- Born: 7 April 1905 Paris, France
- Died: 1997 (aged 91–92)
- Education: École Boulle
- Occupations: Decorator, furniture designer

= Etienne-Henri Martin =

French designer and decorator (1905–1997)

Etienne-Henri Martin (7 April 1905 – 1997) was a French designer and decorator whose work combined elements of classic and avant-garde French design.

He undertook many private and public decoration projects, and led the design workshops of major department stores in France and Belgium. From 1950, he was a professor at the École nationale supérieure des arts décoratifs in Paris.

==Earky life and education==
Etienne Henri Martin was born in Paris on 7 April 1905.

He studied at the École Boulle in Paris, where he specialized in metal.

==Career==
Martin worked with Edgar Brandt from 1923 to 1928. During this period, he exhibited at the Salon des Artistes Décorateurs (SAD) in Paris.

He decorated the reception room for the city of Paris at the 1925 International Exhibition of Modern Decorative and Industrial Arts, held in Paris, for which he was awarded the Grand Prize.

Martin worked for the Primavera workshop of the Printemps department store.

He became head of an agency and a collaborator with René Prou.

Martin worked on many private and public commissions in France and Belgium, worked on decoration of passenger ships and worked with Prou on the decoration of the Council Chamber of the League of Nations in Geneva.

He was artistic director of the Studium Louvre, the creative workshop of the Grands Magasins du Louvre, from 1938 to 1945. The workshop produced designs for the growing number of customers who wanted modern styles of decoration. The designer Michel Mortier joined the Studium-Louvre in 1944.

He became artistic and technical director for the Le Bon Marché department stores in Brussels, Belgium, where he stayed until 1950.

After his return from Beussels, he again participated in the Salon des Artistes Décorateurs (SAD) and the Salon des Arts Ménagers in Paris.

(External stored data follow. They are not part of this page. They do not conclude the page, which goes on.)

-- ==== Sys2Proof/Machine/RegRead.lean ====
section
/-! DEFINITION. What a register reads as: the stored word with the fields that hardware derives from the state, in the
module region and in a channel's region, direct and indirect (R413, and the field tables of chapters 01 to 20). -/

namespace Sys2Proof.Machine

/-- A word with fields replaced, each given by its lowest bit, width and value. -/
def putFields (w : Word) (l : List (Nat × Nat × Nat)) : Word := l.foldl (fun w f => setFld w f.1 f.2.1 f.2.2) w

/-- The low bits of a signed value. -/
def intBits (n : Nat) (v : Int) : Nat := (v % (2 ^ n : Nat)).toNat

/-! ## Indirect pairs (R423) -/

/-- The pair of a requester in a region: host functions 0 to 7, the boot controller 8. -/
def State.pair (s : State) (region req : Nat) : IndPair :=
  (s.ind.find? (fun p => p.region == region && p.requester == req)).getD ⟨region, req, 0, 0, 0, none⟩

/-- Store a pair. -/
def State.setPair (s : State) (p : IndPair) : State :=
  let rest := s.ind.filter (fun q => !(q.region == p.region && q.requester == p.requester))
  { s with ind := insertBy (fun a b => decide (a.region * 16 + a.requester < b.region * 16 + b.requester)) p rest }

/-! ## Module region -/

/-- Whether a register of an offset range of the module region holds a parity mismatch. -/
def State.modParity (s : State) (lo hi : Nat) : Bool := s.parity.any (fun k => decide (modR lo ≤ k) && decide (k < modR hi))

/-- MOD_STATUS.HFAT_PARITY; BOOT_CFG has the HFAT as its owning block (R499). -/
def State.hfatParity (s : State) : Bool := s.modParity 0x7000 0x8000 || s.parity.contains (modR 0x8008)

/-- Code of a link state (Table 14.7). -/
def LinkState.code : LinkState → Nat
  | .down => 0 | .train => 1 | .up => 2 | .recovery => 3

/-- Buffer credit that LINK_CREDIT shows (Table 14.10): what the host still holds of VC0 and VC2 (DEDUCED), and what the
module may still send on the others. -/
def State.linkCredit (s : State) (v : Nat) : Nat :=
  let p := s.host
  if !p.isUp then 0
  else if v = 0 ∨ v = 2 then grantOf .host v + p.freed v - p.rcvd.getD v 0
  else p.hostCr.getD v 0 - p.sent.getD v 0

/-- EVT_SUMMARY. -/
def State.evtSummary (s : State) : List (Nat × Nat × Nat) :=
  let words (f : Nat → Nat) (base n : Nat) : List Word := (List.range n).map (fun i => s.reg (f (base + 4 * i)))
  let pend (f : Nat → Nat) (base n : Nat) : Bool := (words f base n).any (· != 0)
  let alert (f : Nat → Nat) (b : Nat) (n : Nat) : Bool :=
    ((words f b n).zip (words f (b + 0xC0) n)).any (fun p => (p.1 &&& p.2) != 0)
  let chs : List Ch := [0, 1, 2, 3]
  (0, 1, b2n (pend modR 0x4000 8)) :: (5, 1, b2n (alert modR 0x4000 8 || chs.any (fun c => alert (chR c) 0xB000 15)))
    :: chs.map (fun c => (1 + c.val, 1, b2n (pend (chR c) 0xB000 15)))

/-- Derived fields of a direct register of the module region. -/
def State.modDerived (s : State) (off : Nat) : List (Nat × Nat × Nat) :=
  let p := s.host
  let i4 (base st : Nat) : Ch := Fin.ofNat 4 ((off - base) / st)
  if inArr off 0x1010 4 5 then [(0, 16, s.linkCredit ((off - 0x1010) / 4))]
  else if inArr off 0x1030 4 4 then
    let x := s.chan (i4 0x1030 4)
    [(0, 12, x.slotOut), (12, 12, x.account), (24, 1, b2n s.pwr.hold)]
  else if inArr off 0x2010 4 4 then [(3, 1, b2n (s.mirrorActive (i4 0x2010 4)))]
  else if inArr off 0x4110 4 4 then [(6, 1, b2n (s.chan (i4 0x4110 4)).faulted)]
  else if inArr off 0x6030 4 4 then [(0, 12, s.groupInflight (i4 0x6030 4))]
  else if inArr off 0x8020 4 4 then
    let f := s.flash (i4 0x8020 4)
    [(0, 7, f.pct), (7, 1, b2n f.restoreDone), (8, 1, b2n f.truncated)]
  else if inArr off 0x8040 8 4 then [(0, 32, (s.flash (i4 0x8040 8)).jseq / 2 ^ 32)]
  else if inArr off 0x8044 8 4 then [(0, 32, (s.flash (i4 0x8044 8)).jseq)]
  else if inArr off 0x8060 4 4 then [(0, 32, (s.flash (i4 0x8060 4)).gen)]
  else match off with
  | 0x0010 => [(0, 1, b2n s.boot.ready), (5, 1, b2n (s.bit (modR 0x0014) 0)), (6, 1, b2n s.ebbPin),
      (7, 1, b2n s.hfatParity)] ++ ([0, 1, 2, 3] : List Ch).map (fun c => (1 + c.val, 1, b2n (s.chan c).ready))
  | 0x1004 => [(0, 2, p.state.code), (2, 2, if !p.isUp then 3 else if p.width = 4 then 0 else if p.width = 8 then 1 else 2),
      (4, 1, b2n p.reversed), (5, 1, b2n s.linkDegraded), (6, 1, b2n s.linkSafe), (7, 1, b2n p.credMinFail),
      (8, 4, if p.state = .train ∨ p.state = .recovery then p.step else 0)]
  | 0x1008 => [(0, 16, if p.isUp then p.lanes.toNat else 0), (16, 16, p.failed.toNat)]
  | 0x100C => [(0, 13, p.txNext), (16, 13, p.rxExpect)]
  | 0x2004 => [(0, 15, s.rels.length), (15, 1, b2n (decide (16384 ≤ s.rels.length)))]
  | 0x3004 => [(0, 1, b2n s.egr.idle), (1, 1, b2n s.egrFrozen)]
  | 0x3014 => [(0, 1, b2n s.casc.cur.isNone), (1, 1, b2n (s.bit (modR 0x3010) 0 && s.casc.cur.isNone))]
  | 0x4104 => s.evtSummary
  | 0x4108 => [(0, 11, s.ev.queue.length), (11, 1, b2n s.ev.ovf), (12, 20, s.ev.dropped)]
  | 0x5004 => [(0, 1, b2n s.time.valid), (1, 1, b2n s.time.locked), (2, 1, b2n s.time.holdover)]
  | 0x5008 => [(0, 16, s.time.seconds / 2 ^ 32)]
  | 0x500C => [(0, 32, s.time.snapSec)]
  | 0x5010 => [(0, 30, s.time.snapNs)]
  | 0x6008 => [(0, 3, s.casc.pos), (3, 1, b2n (s.casc.pos == 0)), (4, 1, b2n (s.casc.pos == s.cascLast)),
      (5, 1, b2n s.up.isUp), (6, 1, b2n s.dn.isUp), (7, 1, b2n s.cascSafe), (8, 3, s.casc.reach)]
  | 0x8000 =>
    let b := s.boot
    [(0, 4, b.stage), (4, 1, b2n b.slot), (5, 1, b2n b.fallback), (6, 1, b2n b.fail), (7, 2, b.keyIdx), (9, 4, b.revoked.toNat)]
  | 0x8004 => [(0, 32, s.boot.version.toNat)]
  | 0x8008 => [(8, 1, b2n (s.boot.prefer == some true)), (9, 1, b2n s.boot.prefer.isSome)]
  | 0x807C => [(0, 1, b2n s.boot.updBusy.isSome), (1, 3, s.boot.updResult)]
  | 0x9004 =>
    let q := s.pwr
    [(0, 1, b2n q.inputOk), (1, 1, b2n q.ride.isSome), (2, 1, b2n q.holdupOk), (3, 1, b2n q.degraded), (4, 1, b2n q.hold),
      (5, 1, b2n q.throttle), (6, 1, b2n q.capLow)]
  | 0x9008 => [(0, 16, s.pwr.vin / 10), (16, 16, s.pwr.bank / 10)]
  | 0x900C => [(0, 16, s.pwr.pinDw), (16, 16, s.pwr.pStatic / 100000)]
  | 0x9010 => [(0, 8, intBits 8 s.pwr.baseC), (8, 8, intBits 8 s.pwr.stageC)]
  | _ => []

/-- Derived fields of a word of the module indirect space. -/
def State.modIDerived (s : State) (off : Nat) : List (Nat × Nat × Nat) :=
  if off = 0x200020 then [(0, 16, s.pwr.capUf)] else []

/-! ## A channel's region -/

/-- CH_STATUS.STATE (Table 01.13). -/
def ChPower.code : ChPower → Nat
  | .off => 0 | .wake => 1 | .on => 2 | .idle => 3

/-- Excluded blocks of a channel, as (bank, block). -/
def State.exclBlocks (s : State) (c : Ch) : List (Nat × Nat) :=
  ((s.allocBlocks c).filter (fun q => s.blkExcluded c q.1 q.2.1 q.2.2)).map (fun q => (q.1, q.2.1))

/-- ARRAY_STATUS.CFG_PARITY. -/
def State.arrayParity (s : State) (c : Ch) : Bool :=
  s.parity.any (fun k => k == chR c 0x1000 || (decide (chR c 0x1400 ≤ k) && decide (k < chR c 0x1800))
    || (decide (chI c 0x100000 ≤ k) && decide (k < chI c 0x102400)))
/-- FLOW_STATUS.CFG_PARITY. -/
def State.flowParity (s : State) (c : Ch) : Bool :=
  s.parity.any (fun k => decide (chR c 0x4000 ≤ k) && decide (k < chR c 0x4200))
/-- EPOCH_STATUS.CFG_PARITY. -/
def State.epochParity (s : State) (c : Ch) : Bool :=
  s.parity.any (fun k => decide (chR c 0x5000 ≤ k) && decide (k < chR c 0x5020))

/-- The poisoned words of a block (R328). -/
def ArrayMem.ueWords (a : ArrayMem) (bank block : Nat) : Nat :=
  (a.words.filter (fun p => p.1 / 4096 == bank * 33 + block && p.2.poison)).length
/-- Blocks that hold a poisoned word. -/
def ArrayMem.ueBlocks (a : ArrayMem) : Nat := ((a.words.filter (fun p => p.2.poison)).map (fun p => p.1 / 4096)).dedup.length

/-- A reference of a block is valid (BLK_CAL.REF_ANY). -/
def Chan.refAny (x : Chan) (bank block : Nat) : Bool :=
  x.maint.samples.any (fun p => p.2.any (fun m => m.refs.any (fun r => r.bank == bank && r.block == block && r.valid)))

/-- The holders that wait for a lock key, as a bit mask (Table 09.13). -/
def Mgr.waiters (m : Mgr) (key : Nat) : Nat :=
  let eng (j : Option Job) : Bool := match j with | some k => k.step == 0 && k.keys.contains key | Option.none => false
  ((List.range 10).filter (fun h =>
    if h = 8 then eng m.mig else if h = 9 then eng m.rep else (m.exec? h).bind Exec.request == some key)).foldl (fun a h => a + 2 ^ h) 0

/-- Codes of the allocated blocks (LCAL_STATUS). -/
def State.codes (s : State) (c : Ch) : List Nat := (s.allocBlocks c).map (fun q => s.field (calR c q.1 q.2.1) 0 5)

/-- Derived fields of a direct register of a channel's region. -/
def State.chDerived (s : State) (c : Ch) (off : Nat) : List (Nat × Nat × Nat) :=
  let x := s.chan c
  if inArr off 0x1100 8 36 then
    let b := (off - 0x1100) / 8
    (List.range 32).map (fun k => (k, 1, b2n (s.excl c b k)))
  else if inArr off 0x1104 8 36 then [(0, 1, b2n (s.excl c ((off - 0x1104) / 8) 32))]
  else if inArr off 0x1400 4 256 then
    let t := (off - 0x1400) / 4
    let g := s.field (tblR c t) 3 4
    [(8, 12, (s.tableBlocks c t).length), (20, 1, b2n (s.tblDegraded c t)),
      (21, 1, b2n (decide (1 < ((List.range 4).filter g.testBit).length)))]
  else if inArr off 0x2000 4 64 then
    let p := (off - 0x2000) / 4
    [(1, 1, b2n (s.profActive c p)), (3, 1, b2n (s.profParity c p)), (4, 3, pbSlots (s.profBody c p))]
  else if inArr off 0x4100 16 16 then [(10, 1, b2n (s.ftParity c ((off - 0x4100) / 16)))]
  else if inArr off 0x410C 16 16 then
    let t := (off - 0x410C) / 16
    [(0, 13, (x.flow.pen.filter (fun p => p.2.table == t)).length)]
  else if inArr off 0x7100 4 36 then [(0, 15, (x.scrubOf ((off - 0x7100) / 4)).pos)]
  else if inArr off 0x9010 4 16 then [(5, 1, b2n (handoverPending (s.reg (chR c off))))]
  else match off with
  | 0x0008 => [(0, 2, x.power.code), (2, 1, b2n x.ready), (3, 1, b2n (!x.charges.isEmpty)), (4, 1, b2n (s.admits c)),
      (5, 1, b2n x.faulted), (8, 12, x.charges.length)]
  | 0x1004 => [(0, 11, (s.allocBlocks c).length), (16, 11, (s.exclBlocks c).length), (27, 1, b2n (s.arrayParity c))]
  | 0x100C => (List.range 32).map (fun b => (b, 1, b2n (s.bit (blkR c b 32) 0)))
  | 0x1010 => (List.range 4).map (fun b => (b, 1, b2n (s.bit (blkR c (32 + b) 32) 0)))
  | 0x4004 => [(0, 13, x.penUsed), (13, 1, b2n (decide (4096 ≤ x.penUsed))), (14, 1, b2n (s.flowParity c)),
      (16, 12, x.flow.exports.length)]
  | 0x4014 => [(0, 25, x.flow.ageStart), (25, 4, x.flow.ageStart / 2 ^ 25)]
  | 0x4018 => [(0, 32, s.flowTick)]
  | 0x5004 => [(16, 3, x.ep.st0.code)]
  | 0x5008 => [(16, 3, x.ep.st1.code)]
  | 0x500C => [(0, 1, x.curSlot), (1, 1, b2n x.ep.armed), (2, 1, b2n x.ep.pending), (3, 1, b2n (s.epochParity c)),
      (4, 1, b2n x.ep.late), (16, 16, s.slackLeft c)]
  | 0x6808 => [(0, 1, b2n x.maint.swapAt.isSome), (1, 1, b2n (s.calParity c)), (2, 6, nonSearch (s.slotCodes c 0x6000)),
      (16, 16, if x.power = .on ∨ x.power = .idle then s.tidePos c else 0)]
  | 0x680C => (8, 13, x.direct.length) :: (List.range 8).map (fun h => (h, 1, b2n (x.direct.any (fun d => d.hf.val == h))))
  | 0x7008 => [(0, 11, x.arr.ueBlocks), (11, 1, b2n (!x.mgr.repairs.isEmpty))]
  | 0x8008 =>
    let l := s.codes c
    [(0, 11, ((List.range 1188).filter (fun i => s.bit (calR c (i / 33) (i % 33)) 22)).length),
      (11, 1, b2n (!(s.slotCodes c 0x6000).contains 3)), (16, 5, l.foldl max 0), (24, 5, l.foldl min (l.headD 0))]
  | 0xA004 => (List.range 16).map (fun n => (2 * n, 2, match (x.mgr.box n).state with
      | .empty => 0 | .pending => 1 | .running => 2 | .responding => 3))
  | 0xA008 => [(0, 1, b2n x.mgr.up), (1, 1, b2n (s.flash c).olActive), (2, 4, x.mgr.execs.length), (8, 7, x.mgr.locks.length)]
  | 0xD004 => [(1, 1, b2n (s.bit (chR c 0xD000) 0))]
  | 0xE010 => [(0, 16, min (s.pwr.eAct.get c / 1000) 65535), (16, 8, intBits 8 (s.pwr.chC.get c)),
      (24, 1, b2n (s.pwr.overTemp.get c)), (25, 1, b2n (s.pwr.railFault.get c))]
  | _ => []

/-- Derived fields of a word of a channel's indirect space. -/
def State.chIDerived (s : State) (c : Ch) (off : Nat) : List (Nat × Nat × Nat) :=
  let x := s.chan c
  match blkIdx off 0x100000, blkIdx off 0x400000, blkIdx off 0x500000 with
  | some (b, k), _, _ =>
    let w := s.reg (blkR c b k)
    [(16, 1, b2n (s.excl c b k)), (17, 1, b2n (wbit w 0 && s.blkInvalid c b k w))]
  | _, some (b, k), _ => [(0, 13, x.arr.ueWords b k)]
  | _, _, some (b, k) => [(23, 1, b2n (x.refAny b k))]
  | _, _, _ =>
    if 0x300000 ≤ off ∧ off < 0x300100 then
      match x.mgr.locks.find? (fun p => p.1 == (off - 0x300000) / 4) with
      | none => []
      | some (_, l) => [(0, 16, l.key), (16, 4, l.holder), (20, 10, x.mgr.waiters l.key), (31, 1, 1)]
    else []

/-! ## Reads -/

/-- What a register reads as; 0 where no field table defines one (R412). A WP field reads 0. -/
def State.readReg (s : State) (region : Nat) (ind : Bool) (off : Nat) : Word :=
  match regFields region ind off with
  | none => 0
  | some fs =>
    let k := regKey region ind off
    let w := (if region = 0 ∧ !ind ∧ 0x7000 ≤ off ∧ off < 0x8000 then s.hfat off else s.reg k) &&& ~~~(clsMask .wp fs)
    let c : Ch := Fin.ofNat 4 (region - 1)
    putFields w (if region = 0 then (if ind then s.modIDerived off else s.modDerived off)
      else if ind then s.chIDerived c off else s.chDerived c off)

/-- The lane measurements of SERDES_RX are the environment's: the port of the lane, when it is up (log entry 8). -/
def State.measured (s : State) (region : Nat) (ind : Bool) (off : Nat) : Bool :=
  region == 0 && ind && decide (0x100000 ≤ off) && decide (off < 0x100800) && off % 0x40 == 4
    && (if off < 0x100400 then s.host else if off < 0x100600 then s.up else s.dn).isUp

/-- A read by a requester of a region: the pair registers are its own (R423), TIME_SEC_HI captures the snapshot. -/
def State.readAs (s : State) (req region : Nat) (ind : Bool) (off : Nat) : Word × State :=
  let base := if region = 0 then 0xA000 else 0xC000
  let p := s.pair region req
  if s.measured region ind off then
    let r := s.free
    (r.1.setWidth 32, r.2)
  else if !ind && off == base then (p.addr, s)
  else if !ind && off == base + 8 then (p.ctrl, s)
  else if !ind && off == base + 0xC then (BitVec.ofNat 32 (b2n p.flight.isSome + 2 * p.err), s)
  else if region == 0 && !ind && off == 0x5008 then
    let s := s.snapTime
    (s.readReg region ind off, s)
  else (s.readReg region ind off, s)

end Sys2Proof.Machine
end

From 1950, he was a professor at the École nationale supérieure des arts décoratifs in Paris. He was also an honorary professor at the Ecole des Arts appliqués. He was a member of the SAD Committee, and the treasurer of the SAD.

One of his pieces of furniture was acquired by the state and is held by the Musée National d'Art Moderne.

===Awards===
Martin was awarded the Prix Blumenthal.

===Style===
Martin's work has elements of traditional decorative art and elements of avant-garde. Towards the end of his career, he moved toward freer forms.

==Death==
Martin died in 1997.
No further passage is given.